Hello! I wonder if there is a way to convert CDS coordinates of a gene, to amino acid based coordinates , see the example:
five_prime_utr1 1 495
exon1 496 568
CDS1 496 568
intron1 569 698
exon2 699 968
CDS2 699 968
The protein for this given gene, will start at 496 nucleotide position (CDS1), so 496 will be the position 1 of the resultant protein. What would be the end position (568)? What about the next domain, the one that its CDS starts at 699 (CDS2)?
What I need is to identify the protein subsequence of my full protein that was coded by each CDS, f.e:
ABC DEF GHIJKL MNOPQ RST (full protein sequence, amino acid domains belonging to each CDS in bold)
------ CDS1 ----------- CDS2
------- 3-5---------------13-17
I've found similar questions such as: Python Framework For Converting Genomic To Protein Coordinates
Is there any solution in place already for this problem that seems quite common?
I am not sure if I fully understand your question but I think it would looklike - 5' UTR -- CDS domain 1 (72 nucleotides, 24 AA) -- intron sequence -- CDS domain 2 (269 nucleotides, this is not a multiple of 3, you may be missing one more nucleotide position?) When this gene is processed - the intron will be clipped off, and the exons (CDS domains) will be merged together. So the end position of first CDS domain would be (568-496)/3 = 72/3 = 24, and the 25th amino acid would be the first amino acid of the second exon
Hi! Sorry if I didn't explain it clearly. In a nutshell, what I need is "simply" to extract the amino acid sequence corresponding to exon 2 and exon 3 of a given gene. And what I have, is a fasta file with the gene sequence, another fasta file with the protein sequence, and a GTF with the annotation of the gene.
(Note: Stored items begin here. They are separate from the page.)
/-- The converter that is a channel's own when no operation runs: its unit or the spare committed to it (R148). -/
def State.baseConv (s : State) (n : Nat) : Nat :=
  match (s.ch n).baseSpare with
  | some c => spareOf c
  | none => unitOf n
/-- A converter that converts: none when it has stopped (R103). -/
def State.going (s : State) (k : Nat) : Option Nat := if (s.cv k).stopped then none else some k
/-- The converter that delivers a channel's result (R21, R138, R148, R154). -/
def State.delivers (s : State) (n : Nat) : Option Nat :=
  let base := if (s.ch n).lost then none else s.going (s.baseConv n)
  match s.opOf n with
  | none => base
  | some r => match r.stage with
    | .cover => (r.spare.bind (fun c => s.going (spareOf c)))
    | .handback => (r.spare.bind (fun c => s.going (spareOf c)))
    | .watch => (r.spare.bind (fun c => s.going (spareOf c)))
    | .gap => none
    | _ => base
/-- The match of the delivering converter (R139, R140): MG and MO. -/
def State.matchOf (s : State) (n : Nat) : Rat × Int :=
  let base : Rat × Int := if (s.ch n).baseSpare.isSome then ((s.ch n).commitMg, (s.ch n).commitMo) else (1, 0)
  match s.opOf n with
  | none => base
  | some r => match r.stage with
    | .cover => (r.mg, r.mo)
    | .handback => (r.mg, r.mo)
    | .watch => (r.mg, r.mo)
    | _ => base

/-- Steady states of a channel (Table 5.11). -/
def State.steadyCode (s : State) (n : Nat) : Nat :=
  match s.opOf n with
  | none => if (s.ch n).lost then 5 else if (s.ch n).baseSpare.isSome then 4 else 0
  | some r => match r.stage with
    | .overlap => 1
    | .cover => 2
    | .watch => 2
    | .handback => 3
    | _ => if (s.ch n).lost then 5 else if (s.ch n).baseSpare.isSome then 4 else 0
/-- A status register that Steady sets changes at its die: HD's copy keeps the word it holds until the event arrives (R157; log 111). -/
def State.keepShown (s : State) (g a : Nat) : State :=
  let x := s.rg g
  if x.lag.any (fun e => decide (e.1 = a)) then s else s.setRg g { x with lag := x.lag ++ [(a, s.reg a)] }
/-- Show a channel's Steady state in CH_STEADY_STAT. -/
def State.showSteady (s : State) (n : Nat) : State :=
  let a := R.CH_STEADY_STAT n
  let s := s.keepShown (rgnOf n) a
  let s := s.setFld a F.CH_STEADY_STAT_STATE (s.steadyCode n)
  let s := s.setFlag a F.CH_STEADY_STAT_OVERDUE (s.ch n).overdue
  s.setFld a F.CH_STEADY_STAT_SRC (match s.delivers n with
    | none => 15
    | some k => if isSpare k then k / 9 % 6 + 1 else 0)

/-- Spare states (Table 5.12). -/
def spFree : Nat := 0
def spOverlap : Nat := 1
def spCover : Nat := 2
def spHandback : Nat := 3
def spCommitted : Nat := 4
def spFailed : Nat := 5
def spCalibrating : Nat := 6
def State.sprState (s : State) (c : Nat) : Nat := s.fld (R.SPR_STAT c) F.SPR_STAT_STATE
/-- Channel a spare serves. -/
def State.sprChan (s : State) (c : Nat) : Nat := 48 * (c / 6) + s.fld (R.SPR_STAT c) F.SPR_STAT_CHAN
/-- The spare serves a channel. -/
def State.sprServes (s : State) (c : Nat) : Bool := decide (1 ≤ s.sprState c) && decide (s.sprState c ≤ 4)

/-- The figures of RGN_STEADY_STAT (Table 5.10). -/
def State.showRegion (s : State) (g : Nat) : State :=
  let a := R.RGN_STEADY_STAT g
  let s := s.keepShown g a
  let st := (clusOf g).map s.sprState
  let s := s.setFld a F.RGN_STEADY_STAT_LOSTCNT ((chansOf g).filter (fun n => (s.ch n).lost)).length
  let s := s.setFld a F.RGN_STEADY_STAT_QLEN (s.rg g).queue.length
  let s := s.setFld a F.RGN_STEADY_STAT_BRW ((clusOf g).filter (fun c => s.flag (R.SPR_STAT c) F.SPR_STAT_BORROWED)).length
  let s := s.setFld a F.RGN_STEADY_STAT_COMMIT (st.filter (fun v => v = spCommitted ∨ v = spFailed)).length
  s.setFld a F.RGN_STEADY_STAT_FREE (st.filter (fun v => v = spFree)).length
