/-- The transmitter of a lane is active: the hub is awake, the lane is in L0, its group's PLL is locked and REFCLK is present; otherwise
it idles (Table 11.4, R312, R316, Table 16.8). -/
def State.txOn (s : State) (i : Nat) : Bool :=
  s.awake && s.inL0 i && s.flag (R.LNE_GRP (grpOf i)) F.LNE_GRP_PLL_LOCK && s.spn.refclk
/-- The lane carries the data of its port or link: its transmitter is active and no test mode is on (R313). -/
def State.txData (s : State) (i : Nat) : Bool := s.txOn i && decide (s.tmode i = 0)
/-- The receiver of a lane has block lock on its partner's data (R328): in L0 with a signal and a locked CDR. -/
def State.blockLock (s : State) (i : Nat) : Bool :=
  s.inL0 i && s.flag (R.LNE_STAT i) F.LNE_STAT_CDR_LOCK && !s.flag (R.LNE_STAT i) F.LNE_STAT_LOS
/-- The lane inverts its receive data (R305). -/
def State.rxInv (s : State) (i : Nat) : Bool := s.flag (R.LNE_CTRL i) F.LNE_CTRL_RXINV
/-- The lane inverts its transmit data (R305). -/
def State.txInv (s : State) (i : Nat) : Bool := s.flag (R.LNE_CTRL i) F.LNE_CTRL_TXINV
/-- The frame a network port sends in (R322, R324, R305). -/
def State.frameHead (s : State) (p dscp : Nat) : FrameHead :=
  ⟨if s.flag (R.NET_CTRL p) F.NET_CTRL_VLAN_EN then
      some (s.fld (R.NET_CTRL p) F.NET_CTRL_PCP, s.fld (R.NET_CTRL p) F.NET_CTRL_VID) else none, dscp, s.txInv p⟩
/-- The bound of a change of state (Table 11.4, R308). -/
def psBound (src dst : Nat) : Nat :=
  if dst = src then 0
  else if src = 0 ∧ dst = 1 then 100 * nsU
  else if src = 1 ∧ dst = 0 then 1000 * nsU
  else if dst = 2 then 10000 * nsU
  else 500000 * nsU

/-- Whether source 161 is high for a lane: LOS or an unlocked CDR in L0 (R304); it rises only at a start in L0. -/
def State.laneQuiet (s : State) (i : Nat) : State :=
  if s.psCur i ≠ 0 ∨ (!s.flag (R.LNE_STAT i) F.LNE_STAT_LOS && s.flag (R.LNE_STAT i) F.LNE_STAT_CDR_LOCK) then
    s.setLine 161 i false
  else s

/-- Outside L0 the eye registers read zero, the CDR is not locked to data, and EQLOW's count starts anew (R306, R307). -/
def State.leaveL0 (s : State) (i : Nat) : State :=
  let s := (s.setReg (R.LNE_EYE i) 0).setFlag (R.LNE_STAT i) F.LNE_STAT_CDR_LOCK false
  (s.setLn i { s.ln i with eqRun := 0 }).setLine 161 i false

/-- Begin a change of a lane's state (R310). Leaving L0 takes the receiver off the data at once. -/
def State.laneStart (s : State) (i r : Nat) : State :=
  let s := s.setLn i { s.ln i with target := r, since := s.lt, late := false }
  let s := s.setFlag (R.LNE_STAT i) F.LNE_STAT_TRANS true
  if r = 0 then s else s.leaveL0 i

/-- Show or clear the pending slot (R310). -/
def State.laneSlot (s : State) (i : Nat) (p : Option Nat) : State :=
  (s.setFlag (R.LNE_STAT i) F.LNE_STAT_PENDV p.isSome).setFld (R.LNE_STAT i) F.LNE_STAT_PSPEND (p.getD 0)

/-- A request for a lane state (R310, R312, R313): it starts a change, waits in the pending slot, or is kept until REFCLK
returns. -/
def State.laneAsk (s : State) (i r : Nat) : State :=
  let s := s.setLn i { s.ln i with asked := r }
  if !s.spn.refclk then s
  else if s.tmode i ≠ 0 then s.laneSlot i (some r)
  else if s.psTrans i then s.laneSlot i (some r)
  else if s.psCur i = r then s
  else s.laneStart i r

/-- The controller of a lane requests a state; with OWN = 1 the request is ignored (R309). -/
def State.ctlAsk (s : State) (i r : Nat) : State :=
  let s := s.setLn i { s.ln i with ctl := r }
  if s.flag (R.LNE_CTRL i) F.LNE_CTRL_OWN then s else s.laneAsk i r

/-- The controller of a lane is enabled: its port (EXIT_EN) or its link (CHP_CTRL.EN). -/
def State.ctlOn (s : State) (i : Nat) : Bool :=
  if i < 2 then s.flag (R.NET_CTRL i) F.NET_CTRL_EXIT_EN else s.flag (R.CHP_CTRL ((i - 2) / 4)) F.CHP_CTRL_EN
/-- LANE_STATE_REQUEST (R309, R310): a request by the lane's controller; that of a disabled one stays L2 Dormant (R467). -/
def execLaneStateRequest (i : Fin 10) (req : Fin 4) (s : State) : Res :=
  s.act! (s.ctlAsk i.val (if s.ctlOn i.val then psCode req.val else 2))

/-- The group PLL is off when every lane of the group is in L2 (Table 11.4). -/
def State.pllRest (s : State) (q : Nat) : State :=
  if (grpLanes q).all (fun i => decide (s.psCur i = 2) && !s.psTrans i) then
    s.setFlag (R.LNE_GRP q) F.LNE_GRP_PLL_LOCK false
  else s

/-- Lanes whose latency is measured at entry into L0 from L2 and at relock (R311). -/
def measured (i : Nat) : Bool := decide (i = 0) || decide (i = 1) || decide (i = 2) || decide (i = 6)
/-- The measurement of transmit and receive latency of R311. -/
def State.latency (s : State) (i : Nat) : State :=
  if measured i then (s.setLn i { s.ln i with lat := true }).emit (.lane i 2 0) else s

/-- A change of state completes (R308, R310): the state is reached, and the pending request starts or is dropped. In L0
the CDR is locked to a partner that transmits. -/
def State.laneDone (s : State) (i : Nat) : State :=
  let x := s.ln i
  let src := s.psCur i
  let s := if !x.late && decide (x.since + psBound src x.target < s.lt) then s.raise 163 i else s
  let s := s.setFld (R.LNE_STAT i) F.LNE_STAT_PSCUR x.target
  let s := s.setFlag (R.LNE_STAT i) F.LNE_STAT_TRANS false
  let s := if x.target = 0 then
      let s := if src = 2 ∨ !(s.ln i).lat then s.latency i else s
      (s.setFlag (R.LNE_STAT i) F.LNE_STAT_CDR_LOCK (!s.flag (R.LNE_STAT i) F.LNE_STAT_LOS)).setLn i
        { s.ln i with eqRun := 0, eyeAt := s.lt + 100000000 * nsU }
    else if x.target = 2 then s.setLn i { s.ln i with lat := false } else s
  let s := s.pllRest (grpOf i)
  if s.tmode i ≠ 0 then (if x.target = 0 then s else s.laneStart i 0)
  else if s.flag (R.LNE_STAT i) F.LNE_STAT_PENDV then
    let p := s.fld (R.LNE_STAT i) F.LNE_STAT_PSPEND
    let s := s.laneSlot i none
    if p = x.target then s else s.laneStart i p
  else s

/-- LANE_STATE_CHANGE_DONE (R310): an exit from L2 needs the group PLL locked (Table 11.5). -/
def execLaneStateChangeDone (i : Fin 10) (s : State) : Res :=
  s.act! (
    if s.psTrans i.val && s.spn.refclk && (decide ((s.ln i.val).target = 2)
        || s.flag (R.LNE_GRP (grpOf i.val)) F.LNE_GRP_PLL_LOCK) then s.laneDone i.val
    else s)

/-- LANE_STATE_TIMEOUT (R310): the change passes its bound and goes on. -/
def execLaneStateTimeout (i : Fin 10) (s : State) : Res :=
  s.act! (
    let x := s.ln i.val
    if s.psTrans i.val && s.spn.refclk && !x.late then
      let s := s.moveTo (x.since + psBound (s.psCur i.val) x.target)
      (s.setLn i.val { x with late := true }).raise 163 i.val
    else s)

/-- The LOS of a network lane starts or ends the count of R340. -/
def State.losCount (s : State) (i : Nat) (t : Option Nat) : State :=
  if i < 2 then s.setPt i { s.pt i with losAt := t } else s
/-- LANE_LOS (R304). -/
def execLaneLos (i : Fin 10) (s : State) : Res :=
  s.act! (
    if s.flag (R.LNE_STAT i.val) F.LNE_STAT_LOS then s
    else
      let s := (s.setFlag (R.LNE_STAT i.val) F.LNE_STAT_LOS true).bump (R.LNE_STAT i.val) F.LNE_STAT_LOSCNT
      let s := s.losCount i.val (some s.lt)
      if s.inL0 i.val then s.setLine 161 i.val true else s)

/-- CDR_LOCK_LOSS (R304): the CDR cannot follow the data, or follows it again. -/
def execCdrLockLoss (i : Fin 10) (on : Bool) (s : State) : Res :=
  s.act! (
    if !s.inL0 i.val then s
    else if on then
      if s.flag (R.LNE_STAT i.val) F.LNE_STAT_CDR_LOCK then
        (s.setFlag (R.LNE_STAT i.val) F.LNE_STAT_CDR_LOCK false).setLine 161 i.val true
      else s
    else (s.setFlag (R.LNE_STAT i.val) F.LNE_STAT_CDR_LOCK true).laneQuiet i.val)

/-- The eye quality figure (R306): floor of 255 x min(EYE_H / 32, EYE_V / 100 mV), saturated at 255. -/
def eqf (h v : Nat) : Nat := min (min (255 * h / 32) (255 * v / 100)) 255

/-- EYE_MEASUREMENT (R302, R303, R306, R307): the figure, the end of EQLOW at a good one, and what the adaptation of the
receiver has reached. -/
def execEyeMeasurement (i : Fin 10) (h : Fin 65) (v : Fin 256) (ctle : Fin 16) (taps : BitVec 30) (s : State) : Res :=
  s.act! (
    if !s.inL0 i.val then s
    else
      let x := s.ln i.val
      let s := s.moveTo x.eyeAt
      let q := eqf h.val v.val
      let s := s.setReg (R.LNE_EYE i.val) (BitVec.ofNat 32 (q * 2 ^ 24 + v.val * 2 ^ 8 + h.val))
      let low := decide (q < s.fld (R.LNE_EQCFG i.val) F.LNE_EQCFG_EQTHR)
      let s := s.setLn i.val { x with eqRun := if low then min (x.eqRun + 1) 3 else 0, eyeAt := s.lt + 100000000 * nsU }
      let s := if low then s
        else (s.setFlag (R.LNE_STAT i.val) F.LNE_STAT_EQLOW false).setLine 162 i.val false
      let s := if s.flag (R.LNE_RXEQ i.val) F.LNE_RXEQ_CTLE_AUTO then
          s.setFld (R.LNE_RXEQ i.val) F.LNE_RXEQ_CTLE ctle.val else s
      if s.flag (R.LNE_RXEQ i.val) F.LNE_RXEQ_DFE_AUTO
          && decide (s.fld (R.LNE_GRP (grpOf i.val)) F.LNE_GRP_RATE = 3) then
        s.setReg (R.LNE_DFE i.val) (BitVec.ofNat 32 taps.toNat)
      else s)

/-- EQ_LOW (R307): the third low figure in a row. -/
def execEqLow (i : Fin 10) (s : State) : Res :=
  s.act! (
    if decide (3 ≤ (s.ln i.val).eqRun) && s.inL0 i.val && !s.flag (R.LNE_STAT i.val) F.LNE_STAT_EQLOW then
      (s.setFlag (R.LNE_STAT i.val) F.LNE_STAT_EQLOW true).setLine 162 i.val true
    else s)

/-- PLL_LOCK_LOSS (R312): with REFCLK present; the group's transmitters idle until PLL_LOCKED. -/
def execPllLockLoss (q : Fin 4) (s : State) : Res :=
  s.act! (
    if s.spn.refclk && s.flag (R.LNE_GRP q.val) F.LNE_GRP_PLL_LOCK then
      ((s.setFlag (R.LNE_GRP q.val) F.LNE_GRP_PLL_LOCK false).bump (R.LNE_GRP q.val) F.LNE_GRP_LOCKCNT).raise 160 q.val
    else s)

/-- A lane of the group needs its PLL (Table 11.4). -/
def State.pllWanted (s : State) (q : Nat) : Bool :=
  (grpLanes q).any (fun i => decide (s.psCur i ≠ 2) || s.psTrans i)
/-- The group's PLL is locked (R311, Table 11.5): the transmitters leave electrical idle. The lanes that were on when the lock was lost,
and those on their way from L2 to L1, get their latency measurement now; a lane on its way from L2 to L0 gets it as it enters L0. -/
def State.pllLocked (s : State) (q : Nat) : State :=
  if s.spn.refclk && s.pllWanted q && !s.flag (R.LNE_GRP q) F.LNE_GRP_PLL_LOCK then
    (s.setFlag (R.LNE_GRP q) F.LNE_GRP_PLL_LOCK true).forEach
      ((grpLanes q).filter (fun i => decide (s.psCur i ≠ 2) || (s.psTrans i && decide ((s.ln i).target = 1)))) (fun s i => s.latency i)
  else s

/-- Every lane at a loss of REFCLK (R312): electrical idle, its requested state kept. -/
def State.lanesLost (s : State) : State :=
  let s := s.forEach (List.range 10) (fun s i =>
    let s := ((s.setFld (R.LNE_STAT i) F.LNE_STAT_PSCUR 2).setFlag (R.LNE_STAT i) F.LNE_STAT_TRANS false).leaveL0 i |>.laneSlot i none
    s.setLn i { s.ln i with lat := false })
  s.forEach (List.range 4) (fun s q => s.setFlag (R.LNE_GRP q) F.LNE_GRP_PLL_LOCK false)
/-- REFCLK is back (R312): lanes requested in L0 or L1, and lanes in a test mode, re-enter their state. -/
def State.lanesBack (s : State) : State :=
  s.forEach (List.range 10) (fun s i =>
    let r := if s.tmode i ≠ 0 then 0 else (s.ln i).asked
    if r = 2 then s else s.laneStart i r)
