/-- The block Gouge makes of a packet (R283, R285, R289): a new one is sent FSTORE while the engine is not IN_SERVICE; a resent one
as it was sent (log 92), but the first one of a context whose anchor image is bad. -/
def State.ggeJobOf (s : State) (c : Nat) (p : Pkt) : GgeJob :=
  let x := s.gg c
  let resent := (x.recOf p.pseq).isSome
  let r := (x.recOf p.pseq).getD ⟨p.pseq, false, false⟩
  let fs := r.fstore || (resent && x.anchorBad) || (!resent && decide (s.ggeState ≠ 0))
  let due := !resent && x.resetDue
  let m := { x.enc with reset := x.enc.reset || r.reset || due }
  ⟨c, p, m, encodeBlock x.cfg (s.ggeRst c) m (decide (p.ptype = 1)) fs p.pseq p.payload, fs, false, due, 0⟩
/-- A resent block goes out FSTORE that was not sent so before (R289). -/
def State.ggeLost (s : State) (c : Nat) (p : Pkt) : Bool :=
  (s.gg c).anchorBad && ((s.gg c).recOf p.pseq).any (fun r => !r.fstore)
/-- Gouge takes the next packet of a context (R268, R269, R289): a descriptor passes through, any other becomes a block. -/
def State.ggeTake (s : State) (c : Nat) (p : Pkt) : State :=
  let s := ({ s with gge := { s.gge with last := c } }).takePkt c p true false
  if p.ptype = 3 then s.ggeWrite ⟨c, p, (s.gg c).enc, ⟨[], (s.gg c).enc, false⟩, false, true, false, 0⟩
  else
    let t := s.ggeWrite (s.ggeJobOf c p)
    if s.ggeLost c p then (t.raise 117 c).ggeSync else t
/-- GOUGE_BLOCK_START (R268): the next complete packet in round-robin order of contexts is taken and encoded. -/
def State.ggeStart (s : State) : State :=
  let s := s.ggeSync
  match s.gge.job with
  | some _ => s
  | none =>
    let order := (List.range 512).map (fun i => (s.gge.last + 1 + i) % 512)
    match order.find? (fun c => decide (s.strState c ≠ 0) && s.ggeOn c && (s.nextPkt c).isSome) with
    | none => s
    | some c => match s.nextPkt c with
      | none => s
      | some p => s.ggeTake c p
/-- GOUGE_BLOCK_START (R268). -/
def execGougeBlockStart (s : State) : Res := s.act! s.ggeStart

/-- The context after a block's release: both images, how its packet was sent (R288), and what the block has settled. -/
def GgeCtx.released (x : GgeCtx) (j : GgeJob) : GgeCtx :=
  let resent := (x.recOf j.pkt.pseq).isSome
  { x with
    enc := j.blk.image, ver := j.blk.image, anchorBad := x.anchorBad && !resent, resetDue := x.resetDue && !j.due,
    recs := x.recs.filter (fun r => decide (r.pseq ≠ j.pkt.pseq)) ++ [⟨j.pkt.pseq, j.fstore, j.blk.reset⟩] }
/-- A block is released to the output buffer (R269, R284), and counted (Tables 10.10 and 10.11). -/
def State.ggeRelease (s : State) (j : GgeJob) : State :=
  let c := j.ctx
  let resent := ((s.gg c).recOf j.pkt.pseq).isSome
  let hd := j.pkt.bytes.take 3 ++ [(((j.pkt.bytes)[3]?).getD 0) ||| 1] ++ bytesAt j.pkt.bytes 4 28
  let s := s.ggePut ⟨c, j.pkt.pseq, hd ++ j.blk.bytes, outUnits j.blk.bytes.length⟩
  let s := s.setGg c ((s.gg c).released j)
  let s := s.setReg (R.GGE_CIN c) (s.reg (R.GGE_CIN c) + BitVec.ofNat 32 j.pkt.payload.length)
  let s := s.setReg (R.GGE_COUT c) (s.reg (R.GGE_COUT c) + BitVec.ofNat 32 j.blk.bytes.length)
  let s := if j.fstore then s.bump (R.GGE_CSTAT c) F.GGE_CSTAT_FSCNT else s
  if j.fstore && resent then s.bump R.GGE_STAT F.GGE_STAT_RSSCNT else s
/-- A block that failed its check is replaced by a stored one with FSTORE under its PSEQ, which is checked in its turn (R284,
R287). -/
def State.ggeReplace (s : State) (j : GgeJob) : State :=
  let c := j.ctx
  let x := s.gg c
  let s := (s.setGg c { x with memBad := false }).ggeMismatch c ((x.recOf j.pkt.pseq).any (fun r => !r.fstore) && !j.fstore)
  let b := encodeBlock x.cfg (s.ggeRst c) j.before (decide (j.pkt.ptype = 1)) true j.pkt.pseq j.pkt.payload
  s.ggeWrite { j with fstore := true, blk := b }
/-- GOUGE_VERIFY_DONE (R284, R289): the check of a block whose words are all present; `mismatch` says that the hardware's check found
the decoded bytes different, and a memory error in one of the context's images counts as a mismatch. -/
def State.ggeVerify (s : State) (mismatch : Bool) : State :=
  match s.gge.job with
  | none => s
  | some j =>
    if s.flag R.GGE_STAT F.GGE_STAT_STALL then s
    else
      let x := s.gg j.ctx
      if !mismatch && !x.memBad && verifyBlock x.cfg x.ver (decide (j.pkt.ptype = 1)) j.pkt.pseq j.pkt.payload j.blk then
        s.ggeRelease j
      else s.ggeReplace j
/-- GOUGE_VERIFY_DONE (R284). -/
def execGougeVerifyDone (mismatch : Bool) (s : State) : Res := s.act! (s.ggeSync.ggeVerify mismatch)
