-- ==== Sys2Proof/Machine/Refclk.lean ====
section
/-! DEFINITION. Loss of REFCLK, relock and the restart of regions (R66, R259). -/
namespace Sys2Proof.Machine

/-- A region at the loss (R66, R109, R110). -/
def State.lossRegion (s : State) (g : Nat) : State :=
  let st := s.rgState g
  let x := s.rg g
  if st = rgConverting then
    ((s.setRg g { x with restart := true }).setRgState g rgPending).convEnds g x.edge
  else if st = rgStopPending then s.regionStopped g
  else if st = rgPending then (s.regionStopped g).refuseStart g 4
  else s
/-- The regions that a context awaits after a loss (R259): the converting ones. -/
def State.lossConv (s : State) (c : Nat) : List Nat :=
  s.lossWaits c ((List.range 8).filter (fun g => decide (s.rgState g = rgConverting)))
/-- At the loss every context that is not STOPPED has a REFCLK loss to report (R259). A restart that was still awaited after an earlier loss
will not come (R66). -/
def State.lossBegin (s : State) : State :=
  let s := s.forEach ((List.range 8).filter (fun g => (s.rg g).restart)) (fun s g => s.lossOff g)
  s.forEach s.strActive (fun s c =>
    s.setStr c { s.st c with lossAt := some ⟨s.lt, none, s.lossConv c, s.lossConv c⟩ })
/-- REFCLK_LOSS (R66): domains 1 to 3 stop. -/
def execRefclkLoss (s : State) : Res :=
  s.act! (
    if !s.spn.refclk then s
    else
      let s := s.lossBegin
      let s := s.forEach (List.range 4) (fun s d => s.dieFreeze d)
      let s := { s with spn := { s.spn with refclk := false, lossLt := s.lt, lossAlways := s.always, stepUntil := min s.spn.stepUntil s.lt } }
      let s := ((s.setLine 133 instHub true).aliveLow).lanesLost
      s.forEach (List.range 8) (fun s g => s.lossRegion g))

/-- A context at the relock: it stores its STREAM_GAP record at once when it awaits no region (R259). -/
def State.lossRelock (s : State) (t c : Nat) : State :=
  match (s.st c).lossAt with
  | some l =>
    let s := s.setStr c { s.st c with lossAt := some { l with relockLt := some t } }
    if l.waits = [] then s.lossGap c t else s
  | none => s
/-- REFCLK_RELOCK (R66): LT is rebuilt from the elapsed always-on cycles. A fresh grid mark follows, as after a step (R51; DESIGN CHOICE, log 106). -/
def execRefclkRelock (cycles : Nat) (s : State) : Res :=
  s.act! (
    if s.spn.refclk then s
    else
      let x := s.spn
      let t := x.lossLt + cycU * cycles
      let past := s.snap.sched.filter (fun r => decide (r.time ≤ t))
      let s := { s with
        lt := t, always := max s.always (x.lossAlways + cycU * cycles),
        spn := { x with refclk := true, relockLt := t, steering := none, holdSince := none, steered := false, ownTq := 4, gridDue := true,
                        trackers := [], ppsNext := 0, ppsLast := none, xchg := SpnState.init.xchg, txT4 := none },
        snap := { s.snap with sched := s.snap.sched.filter (fun r => !decide (r.time ≤ t)) },
        mains := { s.mains with last := none, acceptedAt := some t, holdRun := 0 } }
      let s := s.bumpBy R.SNAP_STAT F.SNAP_STAT_MISSED past.length
      let s := s.forEach [0, 1, 2] (fun s k =>
        if s.tkState k = tkDisabled then s else s.setTkState k tkNoSource)
      let s := ((s.updTq.setLine 133 instHub false).cmpStep).lanesBack
      let s := s.forEach (List.range 4) (fun s d => s.dieResume d)
      s.forEach s.strActive (fun s c => s.lossRelock t c))

/-- REGION_RESTART (R66): the first permitted start point at least 100 ms after relock; each context that waits for it
gets its STREAM_GAP record (R259). -/
def execRegionRestart (g : Fin 8) (s : State) : Res :=
  s.act! (
    if s.rgState g.val = rgPending ∧ (s.rg g.val).restart ∧ s.spn.refclk then
      match s.startPoint g.val (max s.lt (s.spn.relockLt + 100000000 * nsU)) with
      | some t =>
        let s := s.moveTo t
        (s.forEach (s.lossFor g.val) (fun s c => s.lossGap c t)).startRegion g.val t
      | none => s
    else s)

end Sys2Proof.Machine
end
Ah, so you already have a gene sequence where all exons are merged together and you want to "separate" those exons? And then translate them to their individual amino acid sequences? I think this should be straightforward if you know the annotations, so you know how many exons you have, which one comes first, second.. and what is the length of every exon, then just "splice" the gene sequence according to this information - maybe a short for-loop would do the trick. So once you have separated exons, then "translate" every exon to its amino acid sequence - should be simple with BioPython.